Environmentalists slam govt over its stand on Western Ghats

Updated on Jul 20, 2022 12:21 AM IST

The union ministry of environment, forests and climate change (MoEF&CC) on July 6 had issued a notification in which it had proposed to demarcate large parts of Karnataka, Tamil Nadu, Gujarat, Maharashtra and other states as ESZ.

Environmentalists and a section of locals in Western Ghats belt of Karnataka have slammed the state government for rejecting the draft rules on creating an eco-sensitive zone (ESZ) that will cover over 20,000 km in the state alone. (HT)
Environmentalists and a section of locals in Western Ghats belt of Karnataka have slammed the state government for rejecting the draft rules on creating an eco-sensitive zone (ESZ) that will cover over 20,000 km in the state alone. (HT)
BySharan Poovanna, Bengaluru

Environmentalists and a section of locals in Western Ghats belt of Karnataka have slammed the state government for rejecting the draft rules on creating an eco-sensitive zone (ESZ) that will cover over 20,000 km in the state alone.

“How often have so many of our MLAs and MLCs met and discussed protecting our forests and biodiversity? Not once. Instead of saving our forests and all its goodness, they flock together like vultures and devour what precious little is left of our fragile ecosystem,” said Joseph Hoover, a wildlife activist and environmentalist.

The environmentalists said the eco-sensitive zone would have protected interest of farmers as there will be restrictions on unregulated building of resorts, hotels, mining projects and other developmental projects.

The statements come a day after the Karnataka government said it will contest the draft rules legally and take a decision in the cabinet meeting on July 22.

The union ministry of environment, forests and climate change (MoEF&CC) on July 6 had issued a notification in which it had proposed to demarcate large parts of Karnataka, Tamil Nadu, Gujarat, Maharashtra and other states as ESZ.

Over 20,600 sq km of the total 60,000 sq km of the Western Ghats falls in Karnataka and is home to hundreds of species of animals and other living creatures.

Karnataka chief minister Basvaraj Bommai on December 4 refused to go ahead with the Kasturirangan committee report which proposes that around 37% of total area to be declared as ESZ.

The Western Ghats, a chain of mountains that run parallel to India’s western coast, traverses through Gujarat, Maharashtra, Goa, Karnataka, Kerala and Tamil Nadu and is around 1.4 lakh sq km and a 1,600 km stretch.

“The setting up of industries and manufacturing can be done in places like Raichur and northern parts of Karnataka where there is water and availability of flat lands.
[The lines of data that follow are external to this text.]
/-! ### countRefusal -/

@[simp] theorem State.countRefusal_pending : (s.countRefusal).pending = s.pending := rfl
@[simp] theorem State.countRefusal_entries : (s.countRefusal).entries = s.entries := rfl
@[simp] theorem State.countRefusal_chains : (s.countRefusal).chains = s.chains := rfl
@[simp] theorem State.countRefusal_tokenCounter : (s.countRefusal).tokenCounter = s.tokenCounter := rfl
@[simp] theorem State.countRefusal_tokenLoaded : (s.countRefusal).tokenLoaded = s.tokenLoaded := rfl
@[simp] theorem State.countRefusal_freeEntryCount : (s.countRefusal).freeEntryCount = s.freeEntryCount := rfl
@[simp] theorem State.countRefusal_arbiterLast : (s.countRefusal).arbiterLast = s.arbiterLast := rfl
@[simp] theorem State.countRefusal_sweepLast : (s.countRefusal).sweepLast = s.sweepLast := rfl
@[simp] theorem State.countRefusal_claims : (s.countRefusal).claims = s.claims := rfl
@[simp] theorem State.countRefusal_freeList : (s.countRefusal).freeList = s.freeList := rfl
@[simp] theorem State.countRefusal_freeClaimCount : (s.countRefusal).freeClaimCount = s.freeClaimCount := rfl
@[simp] theorem State.countRefusal_sessions : (s.countRefusal).sessions = s.sessions := rfl
@[simp] theorem State.countRefusal_namespaces : (s.countRefusal).namespaces = s.namespaces := rfl
@[simp] theorem State.countRefusal_divider : (s.countRefusal).divider = s.divider := rfl
@[simp] theorem State.countRefusal_time : (s.countRefusal).time = s.time := rfl
@[simp] theorem State.countRefusal_deadlines : (s.countRefusal).deadlines = s.deadlines := rfl
@[simp] theorem State.countRefusal_expiries : (s.countRefusal).expiries = s.expiries := rfl
@[simp] theorem State.countRefusal_lines : (s.countRefusal).lines = s.lines := rfl
@[simp] theorem State.countRefusal_service : (s.countRefusal).service = s.service := rfl
@[simp] theorem State.countRefusal_mailbox : (s.countRefusal).mailbox = s.mailbox := rfl
@[simp] theorem State.countRefusal_commandCode : (s.countRefusal).commandCode = s.commandCode := rfl
@[simp] theorem State.countRefusal_longCommand : (s.countRefusal).longCommand = s.longCommand := rfl
@[simp] theorem State.countRefusal_resultCode : (s.countRefusal).resultCode = s.resultCode := rfl
@[simp] theorem State.countRefusal_params : (s.countRefusal).params = s.params := rfl
@[simp] theorem State.countRefusal_result : (s.countRefusal).result = s.result := rfl
@[simp] theorem State.countRefusal_spiWrite : (s.countRefusal).spiWrite = s.spiWrite := rfl
@[simp] theorem State.countRefusal_leaseMin : (s.countRefusal).leaseMin = s.leaseMin := rfl
@[simp] theorem State.countRefusal_leaseMax : (s.countRefusal).leaseMax = s.leaseMax := rfl
@[simp] theorem State.countRefusal_poolThreshold : (s.countRefusal).poolThreshold = s.poolThreshold := rfl
@[simp] theorem State.countRefusal_clearSweep : (s.countRefusal).clearSweep = s.clearSweep := rfl
@[simp] theorem State.countRefusal_clearSessions : (s.countRefusal).clearSessions = s.clearSessions := rfl
@[simp] theorem State.countRefusal_clearClaims : (s.countRefusal).clearClaims = s.clearClaims := rfl
@[simp] theorem State.countRefusal_clearEntries : (s.countRefusal).clearEntries = s.clearEntries := rfl
@[simp] theorem State.countRefusal_deviceCauses : (s.countRefusal).deviceCauses = s.deviceCauses := rfl
@[simp] theorem State.countRefusal_deviceMask : (s.countRefusal).deviceMask = s.deviceMask := rfl
@[simp] theorem State.countRefusal_entry (j : EntryIx) : (s.countRefusal).entry j = s.entry j := rfl
@[simp] theorem State.countRefusal_claim (j : ClaimIx) : (s.countRefusal).claim j = s.claim j := rfl
@[simp] theorem State.countRefusal_session (j : SlotIx) : (s.countRefusal).session j = s.session j := rfl
@[simp] theorem State.countRefusal_ns (j : NsIx) : (s.countRefusal).ns j = s.ns j := rfl
@[simp] theorem State.countRefusal_line (j : LineIx) : (s.countRefusal).line j = s.line j := rfl
@[simp] theorem State.countRefusal_chain (j : BucketIx) : (s.countRefusal).chain j = s.chain j := rfl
In this belt, they use machines to clear trees, forests and create flatlands which are prone to landslides and other catastrophes,” said Anup B, a software engineer from Ajjarkad in Udupi.
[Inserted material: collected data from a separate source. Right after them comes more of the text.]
theorem crcBytes_eq_iff (bs : List Byte) (hi lo : Byte) :
    crcBytes bs = [hi, lo] ↔ crcOf bs = hi ++ lo := by
  have hpair : (hi ++ lo).toNat = hi.toNat * 256 + lo.toNat := by
    rw [BitVec.toNat_append, ← Nat.shiftLeft_add_eq_or_of_lt lo.isLt, Nat.shiftLeft_eq]
  have hval : crcOf bs = hi ++ lo ↔ (crcOf bs).toNat = hi.toNat * 256 + lo.toNat :=
    BitVec.toNat_inj.symm.trans (by rw [← hpair])
  have hbytes : crcBytes bs = [hi, lo] ↔
      BitVec.ofNat 8 ((crcOf bs).toNat / 256) = hi ∧ BitVec.ofNat 8 (crcOf bs).toNat = lo := by
    simp [crcBytes, beBytes]
  rw [hbytes, hval]
  bv_omega

end Sys2Proof.Machine

open Sys2Proof Sys2Proof.Machine

/-- Settles O6: the CRC bytes are the only pair that takes the value to 0. -/
theorem crcOfAFrameEndsAtZero : Obligations.CrcOfAFrameEndsAtZero := by
  refine ⟨fun bytes hi lo => ?_, by decide +kernel⟩
  rw [crcOf_append_pair, crcByte_crcByte_eq_zero_iff, crcBytes_eq_iff]
end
The heavy rains in the region adds to problems of regular commercial activity at least for two to three months in a year while the same acts as an attraction for resorts and hotels built in fragile areas, adding to the possibility of human-animal conflict and destruction of forest cover.

To be sure, all other states had earlier rejected the Madhav Gadgil report in 2010, calling it “anti-agrarian”, necessitating the setting up of another committee under Dr Kasturirangan, which experts said, was a “diluted” version that tried to find a balance in saving livelihoods as well as the rapidly denigrating ecology.

“We have and will protect our forests. There are thousands of acres of coffee plantations and there is no scientific way of demarcating borders of the ESZ or its buffer zone,” Vijay Kumar, the chief convenor of the Kasturirangan Varadhi Virodhi Horata Samithi, an organisation fighting against the draft report.

He said the committee (from the union government) should have consulted all elected representatives before making these rules but have instead relied on satellite images that would in effect take away their lives, property and livelihoods.

He even alleged that there were “anti-national” organisations (NGOs) who were spearheading the campaign to stunt developmental activities in the region.

KG Bopaiah, former Karnataka assembly speaker and BJP legislator from Virajpet in Kodagu district, told HT: “They have made concessions in Kerala and we will also make similar provisions to safeguard forests in our state. These regulations will hurt us and the economy badly.”